Available records →
/-- A loop whose passes are moves while a fact holds of the state that each pass keeps. -/
theorem forEach_of {α : Type} {I : State → Prop} {f : α → State → State} (l : List α) (keeps : ∀ a s, I s → I (f a s))
    (h : ∀ a ∈ l, ∀ s, I s → Moves homes new s (f a s)) (s : State) (hi : I s) : Moves homes new s (Machine.forEach l f s) := by
  induction l generalizing s with
  | nil => exact .refl s
  | cons a l ih => exact (h a List.mem_cons_self s hi).trans (ih (fun b hb => h b (List.mem_cons_of_mem a hb)) (f a s) (keeps a s hi))

/-! ## Reports and trunk slots -/

theorem report (x : LinkId) (r : Report) (s : State) : Moves homes new s (Machine.report x r s) := .link s x _
theorem reportInTurn (x : LinkId) (r : Report) (s : State) : Moves homes new s (Machine.reportInTurn x r s) := .link s x _
theorem reportBoth (r : Report) (s : State) : Moves homes new s (Machine.reportBoth r s) := (report .a r s).trans (report .b r _)

theorem reportBothInTurn (r : Report) (s : State) : Moves homes new s (Machine.reportBothInTurn r s) :=
  (reportInTurn .a r s).trans (reportInTurn .b r _)

theorem reportCall (i : CallIdx) (v : CallEvent) (n : CallReason) (b : Bool) (l : List LinkId) (s : State) :
    Moves homes new s (Machine.reportCall i v n b l s) := by
  unfold Machine.reportCall
  split
  · exact forEach (fun x t => report x _ t) l s
  · exact .refl s

theorem reportParties (i : CallIdx) (v : CallEvent) (n : CallReason) (s : State) : Moves homes new s (Machine.reportParties i v n s) :=
  reportCall i v n false _ s

theorem freeParties (ref : CallRef) (l : List Party) (s : State) : Moves homes new s (Machine.freeParties ref l s) :=
  forEach (fun p t => .link t p.link _) l s

/-! ## Activity and bursts -/

theorem idleFromAnnouncement (i : Slot) (s : State) : Moves homes new s (Machine.idleFromAnnouncement i s) := .idle s _ i fun _ _ => rfl
theorem idleFromBurst (i : Slot) (s : State) : Moves homes new s (Machine.idleFromBurst i s) := .idle s _ i fun _ _ => rfl

theorem endBurst (e : EndId) (x : BurstEnding) (s : State) : Moves homes new s (Machine.endBurst e x s) := by
  unfold Machine.endBurst
  split
  · next b hb => exact andThen (report _ _ _) (andThen (idleFromBurst _ _) (andThen (.uncounted _ e) (.ended s e b x hb)))
  · exact .refl s
  · exact .refl s

theorem abortTarget (i : Slot) (r : AbortReason) (s : State) : Moves homes new s (Machine.abortTarget i r s) :=
  forEach (fun e t => by
    split
    · exact .of_ite (fun _ => endBurst e _ t) (.refl t)
    · exact .refl t
    · exact .refl t) _ s

/-! ## Grants -/

theorem announcement (i : Slot) (c : Command) (h : c.family = .announcement) (s : State) : Moves homes new s (placeCommand i c s) :=
  .place s i c fun _ => .inl h

/-- A call takes a channel; with neither mark it is one that may have a line (R100). -/
theorem callTakesChannel (i : CallIdx) (e : EndId) (c : Chan) (s : State) (h : homes = false → new = false → OnLine s i) :
    Moves homes new s (Machine.callTakesChannel i e c s) := by
  unfold Machine.callTakesChannel
  split
  · next k hk =>
    dsimp only
    have taken : Moves homes new s (s.modCall i fun k' => { k' with
        channel := some (e, c), request := none, state := if k.state == .parked then .connecting else k'.state,
        resuming := k.state == .parked || k'.resuming }) := by
      refine .call s i _ fun k' hk' => ⟨rfl, fun h1 h2 => ⟨h h1 h2 k' hk', rfl, rfl, rfl, fun hc => ?_⟩⟩
      simp [hc]
    generalize hv : s.modCall i _ = v at taken ⊢
    have live : ∃ k', v.liveCall i = some k' ∧ k'.slot = k.slot := by simp [← hv, hk]
    refine andThen ?_ taken
    have told : ∀ w : State, w.liveCall i = v.liveCall i → Moves homes new w (Machine.placeCommand k.slot (.connect c) w) := fun w hw => by
      obtain ⟨k', hk', slot⟩ := live
      exact .place w _ _ fun _ => .inr ⟨rfl, i, k', hw.trans hk', slot⟩
    split
    · refine andThen (told _ ?_) (reportParties _ _ _ v)
      unfold Machine.reportParties Machine.reportCall
      split
      · exact forEach_unchanged (fun w => w.liveCall i) (fun x w => by simp [Machine.report]) _ v
      · rfl
    · exact told v rfl
  · exact .refl s

theorem setOutcome (g : GroupId) (i : Slot) (o : MemberOutcome) (b : Bool) (s : State)
    (h : homes = false → (s.group g).active = true → takingPart s g i = true ∨ unsettled o = false) :
    Moves homes new s (Machine.modMember g i (fun m => { m with outcome := o, leaving := b }) s) := by
  refine .member s g i _ (fun _ => rfl) fun h1 h2 => (h h1 h2).imp id fun ho _ => ho

theorem startLate (g : GroupId) (s : State) : Moves homes new s (Machine.startLate g s) :=
  .group s g _ fun r => by split <;> exact ⟨rfl, rfl⟩

end Moves

theorem freeRecord?_free {s : State} {i : CallIdx} (h : s.freeRecord? = some i) : s.liveCall i = none := by
  simpa using List.find?_some h

/-! ## What placing a command touches -/

theorem placeCommand_eq (i : Slot) (c : Command) (s : State) :
    ∃ ends placings, placeCommand i c s = s.onLine fun l => { l with ends := ends, placings := placings } := by
  unfold placeCommand
  split
  · exact ⟨s.line.ends, s.line.placings, rfl⟩
  · dsimp only
    split
    · exact ⟨_, _, rfl⟩
    · exact ⟨_, _, rfl⟩

theorem placeCommand_group (i : Slot) (c : Command) (s : State) (g : GroupId) : (placeCommand i c s).group g = s.group g := by
  obtain ⟨ends, placings, h⟩ := placeCommand_eq i c s
  rw [h]
  rfl

theorem startLate_group (g h : GroupId) (s : State) :
    ((startLate g s).group h).active = (s.group h).active ∧ ((startLate g s).group h).members = (s.group h).members := by
  by_cases hg : g = h
  · subst hg
    unfold startLate
    rw [modGroup_group_same]
    split <;> exact ⟨rfl, rfl⟩
  · simp [startLate, hg]

theorem takingPart_congr {s t : State} {g : GroupId} (ha : (t.group g).active = (s.group g).active)
    (hm : (t.group g).members = (s.group g).members) (i : Slot) : takingPart t g i = takingPart s g i := by
  simp only [takingPart, ha, hm]

theorem takingPart_iff {s : State} {g : GroupId} {i : Slot} :
    takingPart s g i = true ↔ (s.group g).active = true ∧ ∃ m ∈ (s.group g).members, m.slot = i ∧ unsettled m.outcome = true := by
  simp [takingPart]

@[simp] theorem modMember_group_ne {g h : GroupId} (hg : g ≠ h) (i : Slot) (f : Member → Member) (s : State) :
    (modMember g i f s).group h = s.group h := modGroup_group_ne s _ hg

theorem modMember_group_same (g : GroupId) (i : Slot) (f : Member → Member) (s : State) :
    (modMember g i f s).group g = { s.group g with members := (s.group g).members.map fun m => if m.slot = i then f m else m } :=
  modGroup_group_same s g _

/-- A member that takes an unsettled outcome, and every other, takes part as before. -/
theorem takingPart_modMember {s : State} {g : GroupId} {i j : Slot} {f : Member → Member} (hf : ∀ m, (f m).slot = m.slot)
    (hu : ∀ m, unsettled (f m).outcome = true) (h : takingPart s g j = true) : takingPart (modMember g i f s) g j = true := by
  obtain ⟨ha, m, hm, hj, hu'⟩ := takingPart_iff.mp h
  rw [takingPart_iff, modMember_group_same]
  refine ⟨ha, if m.slot = i then f m else m, List.mem_map_of_mem hm, ?_⟩
  split
  · exact ⟨(hf m).trans hj, hu m⟩
  · exact ⟨hj, hu'⟩

theorem commandMember_takingPart {s : State} {g : GroupId} {j : Slot} (c : Chan) (i : Slot) (h : takingPart s g j = true) :
    takingPart (commandMember g c i s) g j = true := by
  unfold commandMember
  dsimp only
  rw [takingPart_congr (startLate_group g g _).1 (startLate_group g g _).2]
  refine takingPart_modMember (fun _ => rfl) (fun _ => rfl) ?_
  exact (takingPart_congr (congrArg _ (placeCommand_group i _ s g)) (congrArg _ (placeCommand_group i _ s g)) j).trans h

theorem commandMember_active (g : GroupId) (c : Chan) (i : Slot) (s : State) : ((commandMember g c i s).group g).active = (s.group g).active := by
  unfold commandMember
  dsimp only
  rw [(startLate_group g g _).1, modMember_group_same, placeCommand_group]

theorem takingPart_of_awaiting {s : State} {g : GroupId} {e : EndId} {i : Slot} (h : i ∈ awaitingOn s g e) (ha : (s.group g).active = true) :
    takingPart s g i = true := by
  simp only [awaitingOn, List.mem_map, List.mem_filter, Bool.and_eq_true, decide_eq_true_eq] at h
  obtain ⟨m, ⟨hm, ho, -⟩, rfl⟩ := h
  exact takingPart_iff.mpr ⟨ha, m, hm, rfl, by rw [ho]; rfl⟩

namespace Moves

variable {homes new : Bool} {s t u : State}

theorem commandMember (g : GroupId) (c : Chan) (i : Slot) (s : State)
    (h : homes = false → (s.group g).active = true → takingPart s g i = true) : Moves homes new s (Machine.commandMember g c i s) := by
  unfold Machine.commandMember
  dsimp only
  refine andThen (startLate g _) (andThen (setOutcome g i _ _ _ fun h1 h2 => .inl ?_) (announcement i _ rfl s))
  have group := placeCommand_group i (.announce c) s g
  rw [group] at h2
  exact (takingPart_congr (congrArg _ group) (congrArg _ group) i).trans (h h1 h2)

/-- The AWAITING members of an end are commanded (R119). -/
theorem commandAwaiting (g : GroupId) (e : EndId) (c : Chan) (s : State) :
    Moves homes new s (Machine.forEach (awaitingOn s g e) (Machine.commandMember g c) s) := by
  refine forEach_of (I := fun t => ∀ j ∈ awaitingOn s g e, (t.group g).active = true → takingPart t g j = true) _
    (fun i t ht j hj ha => commandMember_takingPart c i (ht j hj (by rwa [commandMember_active] at ha)))
    (fun i hi t ht => commandMember g c i t fun _ => ht i hi) s fun j hj ha => takingPart_of_awaiting hj ha

theorem groupTakesChannel (g : GroupId) (e : EndId) (c : Chan) (s : State) : Moves homes new s (Machine.groupTakesChannel g e c s) :=
  andThen (commandAwaiting g e c _) (.group s g _ fun _ => ⟨rfl, rfl⟩)

theorem handOver (e : EndId) (c : Chan) : ∀ (l : List Waiter) (s : State), Moves homes new s (Machine.handOver e c l s)
  | [], s => andThen (.chan _ e _) (.chan s e _)
  | .call _ ref slot _ :: l, s => by
    unfold Machine.handOver
    refine .of_ite (fun h => ?_) (handOver e c l s)
    refine andThen (callTakesChannel _ _ _ _ fun _ _ => ?_) (andThen (.chan _ e _) (.chan s e _))
    exact Soft.onLine_of_callWants (s := s) h
  | .announce g _ :: l, s => by
    unfold Machine.handOver
    refine .of_ite (fun _ => andThen (groupTakesChannel _ _ _ _) (andThen (.chan _ e _) (.chan s e _))) ?_
    exact andThen (handOver e c l _) (.group s g _ fun _ => ⟨rfl, rfl⟩)

theorem release (e : EndId) (c : Chan) (h : Holder) (s : State) : Moves homes new s (Machine.release e c h s) :=
  .of_ite (fun _ => handOver e c _ s) (.refl s)

/-! ## Members of announcements -/

theorem reportMember (g : GroupId) (p : Option CallRef) (i : Slot) (s : State) : Moves homes new s (Machine.reportMember g p i s) := by
  unfold Machine.reportMember
  dsimp only
  split
  · exact .of_ite (fun _ => reportBothInTurn _ s) (.refl s)
  · exact .refl s

theorem changeMember (g : GroupId) (i : Slot) (o : MemberOutcome) (p : Option CallRef) (s : State)
    (h : homes = false → (s.group g).active = true → takingPart s g i = true ∨ unsettled o = false) :
    Moves homes new s (Machine.changeMember g i o p s) := andThen (reportMember g p i _) (setOutcome g i o _ s h)

theorem testReady (g : GroupId) (s : State) : Moves homes new s (Machine.testReady g s) :=
  .of_ite (fun _ => andThen (reportBoth _ _) (.group s g _ fun _ => ⟨rfl, rfl⟩)) (.refl s)

theorem settle (before s : State) : Moves homes new s (Machine.settle before s) := andThen (forEach testReady _ _) (.ordered before s)

theorem dropHeld (g : GroupId) (e : EndId) (s : State) : Moves homes new s (Machine.dropHeld g e s) := .group s g _ fun _ => ⟨rfl, rfl⟩

theorem releaseIfDone (g : GroupId) (e : EndId) (s : State) : Moves homes new s (Machine.releaseIfDone g e s) := by
  unfold Machine.releaseIfDone
  split
  · exact .of_ite (fun _ => andThen (release _ _ _ _) (dropHeld g e s)) (.refl s)
  · exact .refl s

Work task → Of all the entries above, repeat only the lines from the line that has "exact andThen (handOver" to the line that has "of announcements -/", both lines included, exactly.

Response below →
    exact andThen (handOver e c l _) (.group s g _ fun _ => ⟨rfl, rfl⟩)

theorem release (e : EndId) (c : Chan) (h : Holder) (s : State) : Moves homes new s (Machine.release e c h s) :=
  .of_ite (fun _ => handOver e c _ s) (.refl s)

/-! ## Members of announcements -/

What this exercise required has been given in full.